Excellent! Some good advice from (ex and current) Classic owners. Glad it's helping and you're enjoying it. As you can see there are loads of little upgrades and accessories to splash a few quid on when you feel the desire to do so, some more expensive than others. It all helps to get better results which is rewarding and makes the Classic a fun machine to start your journey with. Some stick with it forever as once you've got it sorted it makes good shots - if anything it's wanting to make 2 or more milky drinks in succession that pushes some (eg me!) to upgrade.


----------



## abraxas69 (Jan 7, 2016)

hotmetal said:


> Excellent! Some good advice from (ex and current) Classic owners. Glad it's helping and you're enjoying it. As you can see there are loads of little upgrades and accessories to splash a few quid on when you feel the desire to do so, some more expensive than others.
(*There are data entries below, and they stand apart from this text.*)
/-- R172 (decision D21): rand leaves the cycle's random byte AND kk in V[x]; with the byte of a queued CYCLE the step reads
exactly that byte. Encoding Cxkk. -/
def Obligations.RandMasksTheRandomInput : Prop :=
  ∀ (x : Reg) (kk rnd : Byte) (s : State),
    decode (patternXkk 0xC x kk) = .ok (.rand x kk) ∧
    (∃ t, exec (.rand x kk) s = .next t ∧ t = { s with v := t.v } ∧
      (∀ b, (t.V x).getLsbD b = (s.rnd.getLsbD b && kk.getLsbD b)) ∧ ∀ r, r ≠ x → t.V r = s.V r) ∧
    ∀ rest, s.Running → s.Fetchable → decode s.wordAtPc = .ok (.rand x kk) → s.host = .cycle rnd :: rest →
      ∃ t, step s = .next t ∧ t.V x = rnd &&& kk

/-! ## Index register and memory -/

/-- R190, R191: load-index and add-index. Encodings Annn and Fx1E; I gets nnn, or I + V[x] mod 2^16; nothing else changes,
VF neither, no fault. -/
def Obligations.IndexLoadsAndAdds : Prop :=
  ∀ (nnn : Addr) (x : Reg) (s : State),
    decode (patternNnn 0xA nnn) = .ok (.loadIndex nnn) ∧ decode (patternXkk 0xF x 0x1E) = .ok (.addIndex x) ∧
    (∃ t, exec (.loadIndex nnn) s = .next t ∧ t = { s with i := t.i } ∧ t.i.toNat = nnn.toNat) ∧
    (∃ t, exec (.addIndex x) s = .next t ∧ t = { s with i := t.i } ∧ t.i.toNat = (s.i.toNat + (s.V x).toNat) % 65536)

/-- R192 (decision D6): load-font-addr. I gets `FONT_BASE` + `FONT_STRIDE` * V[x] mod 2^16; V[x] is not masked; nothing else
changes. -/
def Obligations.LoadFontAddrAddsTheStride : Prop :=
  ∀ (x : Reg) (s : State), ∃ t, exec (.loadFontAddr x) s = .next t ∧ t = { s with i := t.i } ∧
    t.i.toNat = (s.cfg.fontBase + s.cfg.fontStride * (s.V x).toNat) % 65536

/-- R195: store-bcd completes when its three bytes exist and the font check passes: the hundreds, tens and ones of V[x] lie
at I, I + 1, I + 2, every other byte reads as before, and nothing else changes, I neither. -/
def Obligations.StoreBcdStoresTheDigits : Prop :=
  ∀ (x : Reg) (s : State), Memory.wf s.cfg s.mem = true → s.i.toNat + 3 ≤ s.cfg.memSize →
    (s.cfg.fontWrite = .fault → ∀ a, s.effAddr 0 ≤ a → a < s.effAddr 0 + 3 → s.cfg.inFont a = false) →
    ∃ t, exec (.storeBcd x) s = .next t ∧ t = { s with mem := t.mem } ∧
      (t.readByte (s.effAddr 0)).toNat = (s.V x).toNat / 100 ∧
      (t.readByte (s.effAddr 1)).toNat = (s.V x).toNat / 10 % 10 ∧
      (t.readByte (s.effAddr 2)).toNat = (s.V x).toNat % 10 ∧
      ∀ a, ¬ (s.effAddr 0 ≤ a ∧ a < s.effAddr 0 + 3) → t.readByte a = s.readByte a

/-- R196: store-regs completes when its bytes exist and the font check passes: V[r] lies at I + r for r up to x, every
other byte reads as before, and nothing else changes, I neither. -/
def Obligations.StoreRegsStoresEachRegister : Prop :=
  ∀ (x : Reg) (s : State), Memory.wf s.cfg s.mem = true → s.i.toNat + (x.val + 1) ≤ s.cfg.memSize →
    (s.cfg.fontWrite = .fault → ∀ a, s.effAddr 0 ≤ a → a < s.effAddr 0 + (x.val + 1) → s.cfg.inFont a = false) →
    ∃ t, exec (.storeRegs x) s = .next t ∧ t = { s with mem := t.mem } ∧
      (∀ r, r ≤ x → t.readByte (s.effAddr r.val) = s.V r) ∧
      ∀ a, ¬ (s.effAddr 0 ≤ a ∧ a < s.effAddr 0 + (x.val + 1)) → t.readByte a = s.readByte a

/-- R197: load-regs completes when its bytes exist: V[r] gets the byte at I + r for r up to x, the registers above x keep
their values, and nothing else changes, I and memory neither; otherwise it raises MEM_OUT_OF_BOUNDS of the lowest address
at or above `MEM_SIZE`. -/
def Obligations.LoadRegsLoadsEachRegister : Prop :=
  ∀ (x : Reg) (s : State),
    (s.i.toNat + (x.val + 1) ≤ s.cfg.memSize →
      ∃ t, exec (.loadRegs x) s = .next t ∧ t = { s with v := t.v } ∧
        (∀ r, r ≤ x → t.V r = s.readByte (s.effAddr r.val)) ∧ ∀ r, x < r → t.V r = s.V r) ∧
    (s.cfg.memSize < s.i.toNat + (x.val + 1) →
      exec (.loadRegs x) s = .next { s with
        pc := s.pc - 2
        fault := ⟨.memOutOfBounds, BitVec.ofNat 16 (max s.i.toNat s.cfg.memSize), s.pc - 2⟩ })

/-- R193, R58 (decisions D16, D22): what store-bcd and store-regs do when their check fails. An address at or above
`MEM_SIZE` raises MEM_OUT_OF_BOUNDS of the lowest such; else, under the default policy, an address in the font region
raises FONT_REGION_WRITE of the lowest such. -/
def Obligations.StoresOutsideRamFault : Prop :=
  ∀ (x : Reg) (s : State) (i : Instr), (i = .storeBcd x ∨ i = .storeRegs x) →
    (s.cfg.memSize < s.i.toNat + storedLength i →
      exec i s = .next { s with
        pc := s.pc - 2
        fault := ⟨.memOutOfBounds, BitVec.ofNat 16 (max s.i.toNat s.cfg.memSize), s.pc - 2⟩ }) ∧
    (s.i.toNat + storedLength i ≤ s.cfg.memSize → s.cfg.fontWrite = .fault → 0 < s.cfg.fontSize →
      s.cfg.fontBase < s.i.toNat + storedLength i → s.i.toNat < s.cfg.fontBase + s.cfg.fontSize →
      exec i s = .next { s with
        pc := s.pc - 2
        fault := ⟨.fontRegionWrite, BitVec.ofNat 16 (max s.i.toNat s.cfg.fontBase), s.pc - 2⟩ })

/-- R198: store-regs x, then load-regs x with the same I and memory, restores V0 to V[x]. -/
def Obligations.StoreThenLoadRestoresRegisters : Prop :=
  ∀ (x : Reg) (s t u w : State), Memory.wf s.cfg s.mem = true → s.fault.kind = .none → exec (.storeRegs x) s = .next t →
    t.fault.kind = .none → u.cfg = t.cfg → u.mem = t.mem → u.i = s.i → u.fault.kind = .none →
    exec (.loadRegs x) u = .next w → w.fault.kind = .none → ∀ r, r ≤ x → w.V r = s.V r

/-- R63: a store over the word the next cycle fetches is what that cycle fetches: after store-regs x with x ≥ 1 and I at
the advanced PC, the word there is V0, V1, high byte first. -/
def Obligations.StoredWordIsFetchedNext : Prop :=
  ∀ (x : Reg) (s t : State), Memory.wf s.cfg s.mem = true → 1 ≤ x → s.i = s.pc → s.fault.kind = .none →
    exec (.storeRegs x) s = .next t → t.fault.kind = .none →
    t.wordAtPc.toNat = (s.V 0).toNat * 256 + (s.V 1).toNat

/-! ## Keys and timers -/

/-- R210, R211, R217 (decision D15): the key skips. A value under 16 names a key; a value of 16 or more raises
KEY_INDEX_RANGE, names the key of its low nibble, or counts as not pressed, as `KEY_INDEX_POLICY` says. -/
def Obligations.KeySkipsTestTheKey : Prop :=
  ∀ (x : Reg) (s : State),
    (∀ k : Key, (k.val = (s.V x).toNat ∨ (16 ≤ (s.V x).toNat ∧ s.cfg.keyIndex = .mask ∧ k.val = (s.V x).toNat % 16)) →
      exec (.skipKeyPressed x) s = .next { s with pc := if s.isPressed k = true then s.pc + 2 else s.pc } ∧
      exec (.skipKeyNotPressed x) s = .next { s with pc := if s.isPressed k = false then s.pc + 2 else s.pc }) ∧
    (16 ≤ (s.V x).toNat → s.cfg.keyIndex = .notPressed →
      exec (.skipKeyPressed x) s = .next s ∧ exec (.skipKeyNotPressed x) s = .next { s with pc := s.pc + 2 }) ∧
    (16 ≤ (s.V x).toNat → s.cfg.keyIndex = .fault → ∀ i, (i = .skipKeyPressed x ∨ i = .skipKeyNotPressed x) →
      exec i s = .next { s with
        pc := s.pc - 2, fault := ⟨.keyIndexRange, BitVec.ofNat 16 (s.V x).toNat, s.pc - 2⟩ })

/-- R212, R214, R215: load-delay, set-delay, set-sound. Encodings Fx07, Fx15, Fx18; V[x] gets DT as it stands before this
cycle's timer step, DT or ST gets V[x]; nothing else changes, no fault; with `TIMER_DIV` = 1 the timer step of the same
cycle leaves the value written less 1, or 0. -/
def Obligations.TimerRegistersAreReadAndWritten : Prop :=
  ∀ (x : Reg) (s : State),
    decode (patternXkk 0xF x 0x07) = .ok (.loadDelay x) ∧ decode (patternXkk 0xF x 0x15) = .ok (.setDelay x) ∧
    decode (patternXkk 0xF x 0x18) = .ok (.setSound x) ∧
    (∃ t, exec (.loadDelay x) s = .next t ∧ t = { s with v := t.v } ∧ t.V x = s.dt ∧ ∀ r, r ≠ x → t.V r = s.V r) ∧
    (∃ t, exec (.setDelay x) s = .next t ∧ t = { s with dt := s.V x } ∧
      (s.cfg.timerDiv = 1 → s.tick = 0 → t.timerStep.dt.toNat = (s.V x).toNat - 1)) ∧
    (∃ t, exec (.setSound x) s = .next t ∧ t = { s with st := s.V x } ∧
      (s.cfg.timerDiv = 1 → s.tick = 0 → t.timerStep.st.toNat = (s.V x).toNat - 1 ∧
        (t.timerStep.soundActive = true ↔ 1 < (s.V x).toNat)))

/-- R213: wait-key. Encoding Fx0A; `waiting` and `wait_target` are set, nothing else changes, no fault. The timer step of
this cycle leaves the wait standing; from then on a CYCLE changes nothing, KEY_UPDATE does not end the wait, and
DELIVER_KEY puts the key in V[x], ends it, and leaves PC after the wait-key. -/
def Obligations.WaitKeyHoldsUntilAKeyIsDelivered : Prop :=
  ∀ (x : Reg) (s : State), s.fault.kind = .none →
    decode (patternXkk 0xF x 0x0A) = .ok (.waitKey x) ∧
    ∃ t, exec (.waitKey x) s = .next t ∧ t = { s with waiting := true, waitTarget := x } ∧
      (∀ rnd, cycle rnd t.timerStep = .next t.timerStep) ∧
      (∀ k p, (t.timerStep.keyUpdate k p).waiting = true) ∧
      (∀ k, ((t.timerStep.deliverKey k).V x).toNat = k.val ∧ (t.timerStep.deliverKey k).waiting = false ∧
        (t.timerStep.deliverKey k).pc = s.pc)

/-- R218, R109: any number of CYCLEs of a waiting core changes no state at all. -/
def Obligations.WaitingCoreStaysPut : Prop :=
  ∀ (n : Nat) (s : State), s.waiting = true → s.host = [] → Host.Core.run Sys2Proof.core n s = .next s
It all helps to get better results which is rewarding and makes the Classic a fun machine to start your journey with. Some stick with it forever as once you've got it sorted it makes good shots - if anything it's wanting to make 2 or more milky drinks in succession that pushes some (eg me!) to upgrade.


You're spot on there. I'm like a kid in a toy shop at the moment, reading one thread (ooh, I'll do that next), then another (no, I'll do *that*), then another. MrShade's PID has just caught my eye! But got some much needed basic essentials arriving tomorrow (hopefully), so that will push things along for now.

Plus, got a birthday coming up in March. My OH is always complaining she doesn't know what to buy me - going to be no lack of options this year!


----------